Most fruits are simple fruits, fruits formed from a single ovary or fused ovaries. Compound fruits are formed in one of two ways. Separate carpels in a single flower can fuse to form a fruit, which is called an aggregate fruit; or all fruits in an inflorescence can fuse to form a single fruit, which is called a multiple fruit. A raspberry is an example of an aggregate fruit, and a pineapple is an example of a multiple fruit.

Additional terms used to describe fruit types:

Berry – A familiar term, berries are fleshy fruits with soft pericarp layers. Grapes, tomatoes, blueberries, and cranberries are examples of berries.

Pome – Pomes are similar to berries but have a leathery endocarp. Apples, pears, and quinces are examples of pomes. When you are eating an apple and you reach the “core,” you have reached the endocarp. Most – if not all – pomes are accessory fruits because they consist of parts of flowers in addition to the ovarian wall, such as – in the case of apples and pears – the receptacle.

Drupe – Drupes are also similar to berries but have hardened endocarps. Peaches, plums, cherries, and apricots are examples of drupes. A “pit” consists of a hardened endocarp and its enclosed seed.

Pepo – Pepos are also berry-like but have tough exocarps referred to as rinds. Pumpkins, melons, and cucumbers are examples of pepos.

Pumpkins are pepos.

Pumpkins are pepos.

Hesperidium – Another berry-like fruit but with a leathery exocarp. Oranges, lemons, and tangerines are examples of this type of fruit.

Caryopsis – An indehiscent fruit in which the seed coat fuses with the fruit wall and becomes nearly indistinguishable.
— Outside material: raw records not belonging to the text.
-- ==== Sys2Proof/Machine/Operands.lean ====
section
/-! DEFINITION. The bytes the core forms from its operands: the bus address byte (R78), the pin byte (R71), and the payloads
it sends (R68, R70). -/
namespace Sys2Proof.Machine

/-- The encoding of `eng_dir`, the R/W bit of the address byte: W is 0 and R is 1 (R15, R78). -/
def Dir.code : Dir → BitVec 1
  | .w => 0
  | .r => 1

/-- The encoding of `eng_state` (R14). -/
def EngState.code : EngState → BitVec 2
  | .idle => 0
  | .addr => 1
  | .xfer => 2
  | .compl => 3

/-- The encoding of `eng_err` (R21). -/
def EngErr.code : EngErr → BitVec 2
  | .none => 0
  | .noack => 1
  | .timeout => 2

/-- The byte transmitted after START: `(address << 1) | direction` (R78). -/
def addressByte (a : Addr7) (d : Dir) : Byte := (a.setWidth 8 <<< 1) ||| d.code.setWidth 8

/-- The sampled pins `PINREG & PIN_MASK` (R71, R121). -/
def sampledPins (s : State) : Byte := s.pinReg &&& s.params.pinMask

/-- The pin byte of a sampled state: inverted, then masked (R71). -/
def pinByte (mask v : Byte) : Byte := ~~~ v &&& mask

/-- The response to an I2C write (R68). -/
def writeResponse (a : Addr7) (status : Byte) (data : List Byte) : List Byte :=
  a.setWidth 8 :: status :: data

/-- The response to an I2C read: the address with bit 7 set, the status, the select bytes, the bytes read (R68). -/
def readResponse (a : Addr7) (status : Byte) (sel rbytes : List Byte) : List Byte :=
  (a.setWidth 8 ||| 0x80) :: status :: (sel ++ rbytes)

/-- The response to a GPIO request with a supported group (R70). -/
def pinsResponse (g : GroupId) (pins : Byte) : List Byte := [g.setWidth 8, pins]

/-- The response to a GPIO request with an unsupported group (R70). -/
def badGroupResponse (g : GroupId) : List Byte := [g.setWidth 8, statusErr]

/-- The payload of an unsolicited GPIO request (R70, R116). -/
def unsolicitedPayload (p : Params) (pins : Byte) : List Byte :=
  [unsolGroup ||| (if p.unsolSetReqBit then 0x80 else 0x00), pins]

end Sys2Proof.Machine
end

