-- ==== Sys2Proof/Tests/Slice0.lean ====
section
/-! SUPPORT. Tests. Expected values are the spec's: its encoding tables (R58 to R75) and its test vectors (95_test_vectors.md;
each test names its vector or rule). The witnesses show states and operands that meet the hypotheses of the statements. -/
namespace Sys2Proof.Tests
open Sys2Proof.Machine

/-! ### Well-formedness: each check refuses an ill-formed term -/

theorem test_wf_rsvdOp2 : (Instr.rsvdOp2 0 0 (List.replicate 29 0)).wellFormed Params.default = false := by decide
theorem test_wf_rsvdOp3 : (Instr.rsvdOp3 0 0 (List.replicate 29 0)).wellFormed Params.default = false := by decide
theorem test_wf_rsvdOp4 : (Instr.rsvdOp4 0 0 (List.replicate 29 0)).wellFormed Params.default = false := by decide
theorem test_wf_rsvdOp5 : (Instr.rsvdOp5 0 0 (List.replicate 29 0)).wellFormed Params.default = false := by decide
theorem test_wf_rsvdOp6 : (Instr.rsvdOp6 0 0 (List.replicate 29 0)).wellFormed Params.default = false := by decide
theorem test_wf_rsvdOp7 : (Instr.rsvdOp7 0 0 (List.replicate 29 0)).wellFormed Params.default = false := by decide
theorem test_wf_i2cRead : (Instr.i2cRead 0 0 0 0 0 (List.replicate 27 0)).wellFormed Params.default = false := by decide
theorem test_wf_i2cWrite : (Instr.i2cWrite 0 0 0 (List.replicate 28 0)).wellFormed Params.default = false := by decide
theorem test_wf_gpioRead_group : (Instr.gpioRead 0 0 0 0 3 []).wellFormed Params.default = false := by decide
theorem test_wf_gpioRead_length : (Instr.gpioRead 0 0 0 0 2 (List.replicate 28 0)).wellFormed Params.default = false := by decide
theorem test_wf_gpioBadgroup_group : (Instr.gpioBadgroup 0 0 0 0 2 []).wellFormed Params.default = false := by decide
theorem test_wf_gpioBadgroup_length :
    (Instr.gpioBadgroup 0 0 0 0 3 (List.replicate 28 0)).wellFormed Params.default = false := by decide
theorem test_wf_engWrite : (Instr.engWrite 0 (List.replicate 256 0)).wellFormed Params.default = false := by
  rw [Instr.wellFormed, List.length_replicate]
  decide

theorem test_wf_linkOpen : (Instr.linkOpen 2).wellFormed { Params.default with channelIds := some 2 } = false := by decide
theorem test_wf_frameDeliver : (Instr.frameDeliver 2 []).wellFormed { Params.default with channelIds := some 2 } = false := by
  decide

/-! ### The decode table is R74's -/

/-- The masks and matches of rows 9 to 13, as R74 prints them. -/
theorem test_frameTable_words :
    ((frameTable [2]).drop 8).map (fun r => (r.mask16, r.match16)) =
      [(some 0xFF80, some 0x0480), (some 0xE080, some 0x0080), (some 0xE080, some 0x0000),
       (some 0xE01F, some 0x2002), (some 0xE000, some 0x2000)] := by decide

/-- The masks and matches of rows 1 to 8. -/
theorem test_frameTable_headers :
    ((frameTable [2]).take 8).map (fun r => (r.hdrMask, r.hdrMatch)) =
      [(0xFF, 0x03), (0xFF, 0x23), (0xE0, 0x40), (0xE0, 0x60), (0xE0, 0x80), (0xE0, 0xA0), (0xE0, 0xC0), (0xE0, 0xE0)] := by
  decide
Corn, oats, and wheat are examples of this type of fruit.

Achene – An indehiscent fruit in which the seed and the fruit wall do not fuse and remain distinguishable. Sunflowers and dandelions are examples of achenes.
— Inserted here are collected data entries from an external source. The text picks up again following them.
-- ==== Sys2Proof/Machine/Levels.lean ====
section
/-! DEFINITION. Positions and levels: the position blend (R5), the curves (R86–R88), the fader law (R8, R9) and the
combiner (R11–R14). Exact integer arithmetic throughout. -/

namespace Sys2Proof.Machine

/-- The position blend of `a` toward `b` by the numerator `n` of 4096: to nearest, ties away from zero (R5). -/
def blend (a b n : Nat) : Nat :=
  if a ≤ b then a + ((b - a) * n + 2048) / 4096 else a - ((a - b) * n + 2048) / 4096

/-- The fraction of a duration in 4096ths (R86). -/
def fraction (elapsed duration : Nat) : Nat :=
  4096 * elapsed / duration

/-- The shaped fraction of a curve (R87). -/
def shape (c : Curve) (f : Nat) : Nat :=
  match c with
  | .linear => f
  | .slow => f ^ 2 / 4096
  | .fast => 4096 - (4096 - f) ^ 2 / 4096
  | .s => (3 * f ^ 2 * 4096 - 2 * f ^ 3) / 4096 ^ 2

/-- One segment of the fader law (R8). -/
structure Segment where
  fromPos   : Nat
  toPos     : Nat
  fromLevel : Int
  toLevel   : Int
deriving DecidableEq, Repr

/-- The eight segments (R8). -/
def segments : List Segment :=
  [⟨1, 128, -900, -600⟩, ⟨128, 256, -600, -400⟩, ⟨256, 384, -400, -300⟩, ⟨384, 512, -300, -200⟩,
   ⟨512, 640, -200, -100⟩, ⟨640, 768, -100, 0⟩, ⟨768, 896, 0, 50⟩, ⟨896, 1023, 50, 100⟩]

/-- The segment of a position: the one with from ≤ P < to; position 1023 belongs to the last (R9). -/
def segmentOf (p : Nat) : Segment :=
  (segments.find? fun g => decide (p < g.toPos)).getD ⟨896, 1023, 50, 100⟩

/-- The level of a position in a segment: the exact value rounded to nearest, ties toward plus infinity (R9). -/
def Segment.levelAt (g : Segment) (p : Nat) : Int :=
  let w : Int := (g.toPos : Int) - g.fromPos
  let n : Int := g.fromLevel * w + (g.toLevel - g.fromLevel) * ((p : Int) - g.fromPos)
  (2 * n + w) / (2 * w)

/-- The finite level of a position 1–1023 (R8, R9). -/
def lawLevel (p : Nat) : Int :=
  (segmentOf p).levelAt p

/-- The fader law: position 0 is OFF (R8). -/
def faderLaw (p : Nat) : LevelCode :=
  if p = 0 then .off else .level (lawLevel p)

/-- The combiner of a channel position, its groups' positions and its attenuation (R11–R14): a zero position,
the sum, saturation at +100, the mute, the floor at −900. -/
def combine (channel : Nat) (groups : List Nat) (attenuation : Nat) : LevelCode :=
  if channel = 0 ∨ 0 ∈ groups then .off else
  let t := lawLevel channel + (groups.map lawLevel).sum
  let v := min t 100 - (attenuation : Int)
  if v < -900 then .off else .level v

end Sys2Proof.Machine
end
Samara – An achene with wings attached. Maples, elms, and ashes all produce samaras. Remember as a kid finding maple fruits on the ground, throwing them into the air, and calling them “helicopters.” Those were samaras.
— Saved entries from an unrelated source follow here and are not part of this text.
-- ==== Sys2Proof/Certificates/Slice0/Obligations.lean ====
section
/-! DEFINITION. The statements for the provers. `TakenAs`, `RefusedAs`, `ReadAs` and `ReadRefusedAs` (Safety.lean) say
what a command answers on an exact and on a masked match. -/

open Sys2Proof Sys2Proof.Machine Sys2Proof.Safety

/-! ### The machine and the Link Port -/

/-- The step with a command at the front of the queue is that command's meaning on the rest. -/
def Obligations.StepRunsFrontCommand : Prop :=
  ∀ (c : Instr) (rest : List Instr) (s : State),
    s.pending = c :: rest → step s = exec c { s with pending := rest }

/-- With no command and no event due, one millisecond passes: the clock rises by 1 (R1); every timer moves by it and
stands where it has arrived (R70, R108, R114, R118, R120, R135, R169; the idle step is the model's, log 1, the
standing log 14), the fade table and the follow timer alone only while the freeze is released (R43). -/
def Obligations.TimePasses : Prop :=
  ∀ s : State, s.pending = [] → s.inReset = false → forcedEvents s ++ freeEvents s = [] →
    ∃ t, step s = .next t ∧ t.pending = [] ∧ t.inReset = false ∧ t.clock = s.clock + 1
      ∧ (s.play.freeze = true → t.fade = s.fade ∧ t.play.follow = s.play.follow)
      ∧ (s.play.freeze = false →
          t.fade = { s.fade with entries := s.fade.entries.map fun e =>
            match e.phase with
            | .waiting delay => { e with phase := .waiting (delay - 1) }
            | .running start elapsed => { e with phase := .running start (min e.duration (elapsed + 1)) } }
          ∧ t.play.follow = s.play.follow.map (· - 1))
      ∧ t.play = { s.play with follow := t.play.follow, lockout := s.play.lockout.map (· + 1) }
      ∧ (∀ x : Target, t.own.owners[x] =
          match s.own.owners[x] with
          | .glide release time elapsed => .glide release time (min time (elapsed + 1))
          | .parked position start duration elapsed => .parked position start duration (min duration (elapsed + 1))
          | .auto => .auto
          | .operator i => .operator i)
      ∧ (∀ i : Strip, t.own.strips[i] =
          match s.own.strips[i].state with
          | .touched x (some k) => ⟨.touched x (some ⟨k.reference, k.elapsed + 1⟩), s.own.strips[i].lastPosition⟩
          | .touched _ none => s.own.strips[i]
          | .idle => s.own.strips[i]
          | .blocked => s.own.strips[i])
      ∧ t.own = { s.own with owners := t.own.owners, strips := t.own.strips }
      ∧ (∀ c : Channel, t.mute.ramps[c] =
          match s.mute.ramps[c] with
          | .muting start rate mark elapsed => .muting start rate mark (elapsed + 1)
          | .opening start rate elapsed => .opening start rate (elapsed + 1)
          | .opened => .opened
          | .muted => .muted)
      ∧ t.mute = { s.mute with ramps := t.mute.ramps }
      ∧ t.surface = { s.surface with silence := s.surface.silence.map (· - 1) }
      ∧ t.sup = { s.sup with window := s.sup.window.map fun w => ⟨w.length, min w.length (w.elapsed + 1)⟩ }
      ∧ t.cues = s.cues ∧ t.link = s.link ∧ t.out = s.out ∧ t.status = s.status

/-- With no command and an event due, no time passes: one of the due events is queued and nothing else changes but the
model's counter (log 1, 2). An event must fall exactly when its timer has arrived, and none but these must (R51, R53,
R70, R91, R114, R115, R118, R139, R150, R169); where a resolution or a port waits for an event, it may fall besides,
by a free value (R91, R157, R163, R165, R166, R180; log 3). -/
def Obligations.DueEventsQueued : Prop :=
  (∀ s : State, s.pending = [] → s.inReset = false → forcedEvents s ++ freeEvents s ≠ [] →
      ∃ e ∈ forcedEvents s ++ freeEvents s, step s = .next { s with pending := [e], choices := s.choices + 1 })
    ∧ (∀ s : State, s.pending = [] → s.inReset = true → step s = .next s)
    ∧ (∀ s : State,
      let must := forcedEvents s
      (.followExpiry ∈ must ↔ s.play.follow = some 0 ∧ (s.play.state = .standby ∨ s.play.state = .running))
      ∧ (.lockoutExpiry ∈ must ↔ ∃ elapsed, s.play.lockout = some elapsed ∧ s.play.config.lockoutTime ≤ elapsed)
      ∧ (∀ x, .delayExpiry x ∈ must ↔ ∃ e ∈ s.fade.entries, e.target = x ∧ e.phase = .waiting 0)
      ∧ (∀ x, .fadeCompletion x ∈ must ↔ ∃ e ∈ s.fade.entries, e.target = x
          ∧ ∃ start elapsed, e.phase = .running start elapsed ∧ e.duration ≤ elapsed)
      ∧ (∀ c : Channel, .rampArrival c ∈ must ↔
          (∃ start rate mark elapsed, s.mute.ramps[c] = .muting start rate mark elapsed
            ∧ 1000 - start ≤ 1000 * elapsed / rate)
          ∨ ∃ start rate elapsed, s.mute.ramps[c] = .opening start rate elapsed ∧ start ≤ 1000 * elapsed / rate)
      ∧ (∀ x : Target, .glideExpiry x ∈ must ↔
          ∃ release time elapsed, s.own.owners[x] = .glide release time elapsed ∧ time ≤ elapsed)
      ∧ (∀ i : Strip, .stuckTouchExpiry i ∈ must ↔
          ∃ x k, s.own.strips[i].state = .touched x (some k) ∧ s.own.stuckTime * 1000 ≤ k.elapsed)
      ∧ (.surfaceLoss ∈ must ↔ s.surface.silence = some 0)
      ∧ (.outputPeriodExpiry ∈ must ↔ s.out.next = some s.clock)
      ∧ (.windowExpiry ∈ must ↔ ∃ w, s.sup.window = some w ∧ w.length ≤ w.elapsed)
      ∧ (.resolutionCompletion ∈ must ↔ ∃ r, s.play.state = .resolving r ∧ 20 ≤ (s.clock - r.start).toNat)
      ∧ ∀ e ∈ must,
        e ∈ [.followExpiry, .lockoutExpiry, .surfaceLoss, .outputPeriodExpiry, .windowExpiry, .resolutionCompletion]
          ∨ (∃ x, e = .delayExpiry x ∨ e = .fadeCompletion x ∨ e = .glideExpiry x)
          ∨ (∃ c, e = .rampArrival c) ∨ ∃ i, e = .stuckTouchExpiry i)
    ∧ ∀ (s : State) (e : Instr),
      let now := fun (n : Nat) => Config.occursNow s.choices n = true
      e ∈ freeEvents s ↔
        (e = .resolutionCompletion ∧ now 0 ∧ ∃ r, s.play.state = .resolving r ∧ (s.clock - r.start).toNat < 20)
        ∨ (e = .answerSend ∧ now 1 ∧ ∃ a, s.link.port = .answerPending a)
        ∨ (e = .answerSent ∧ now 2 ∧ ∃ a, s.link.port = .sending a)
        ∨ (e = .frameGapExpiry [] ∧ now 3 ∧ ∃ g, s.link.port = .receive g)
        ∨ (e = .surfaceGapExpiry [] ∧ now 4 ∧ ∃ g, s.surface.rx = .receive g)
        ∨ (e = .motorFrameSend ∧ now 5 ∧ s.surface.motorQueue ≠ [])
        ∨ (e = .attnPulse ∧ now 6 ∧ s.status.mode = .pulse ∧ 0 < s.status.pulses)

/-- Every well-formed order is decoded from the bytes of its frame (R155, R156, sections 9.6 and 9.7). -/
def Obligations.OrdersRoundTrip : Prop :=
  ∀ (i : Instr) (bytes : List Byte), i.wf = true → encode i = some bytes → decodeFrame bytes = some i

/-- The receiver, given a frame byte by byte in HUNT, does what the frame's command does (R157, R158, R160); a frame
that does not fit the name of its row IGNORED_FRAME or UNKNOWN_ORDER acts by its content (log 20). -/
def Obligations.ReceiverTakesWholeFrames : Prop :=
  ∀ (i : Instr) (kind : Byte) (f : OrderFrame) (s : State),
    i.order? = some (kind, f) ∨ i = .unknownOrder kind f ∨ i = .ignoredFrame kind f →
    f.fits = true → Listening s →
    exec i s = .next (linkBytes (frameBytes kind f) s)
The fruits of red maple, Acer rubrum (photo credit:

The fruits of red maple, Acer rubrum (photo credit:

Nut – An indehiscent fruit in which the pericarp becomes hard at maturity. Hazelnuts, chestnuts, and acorns are examples of nuts.

Follicle – Dehiscent fruits that break apart on a single side. Milkweeds, peonies, and columbines are examples of follicles.

Legume – Dehiscent fruits that break apart on multiple sides. Beans and peas are examples of legumes.

Capsule – This term describes a number of dehiscent fruits. It differs from follicle and legume in that it is derived from multiple carpels. Capsules open in several ways, including along lines of fusion, between lines of fusion, into top and bottom halves, etc. The fruits of iris, poppy, and primrose are examples of capsules.

Poppy flower and fruit. Poppy fruits are called capsules.

Poppy flower and fruit. Poppy fruits are called capsules.

Flowers and fruits are key to identifying plants. Learning to recognize these structures will help you immensely when you want to know what you are looking at. And now that it is harvest season, you can impress your friends by calling fruits by their proper names. Pepo pie, anyone?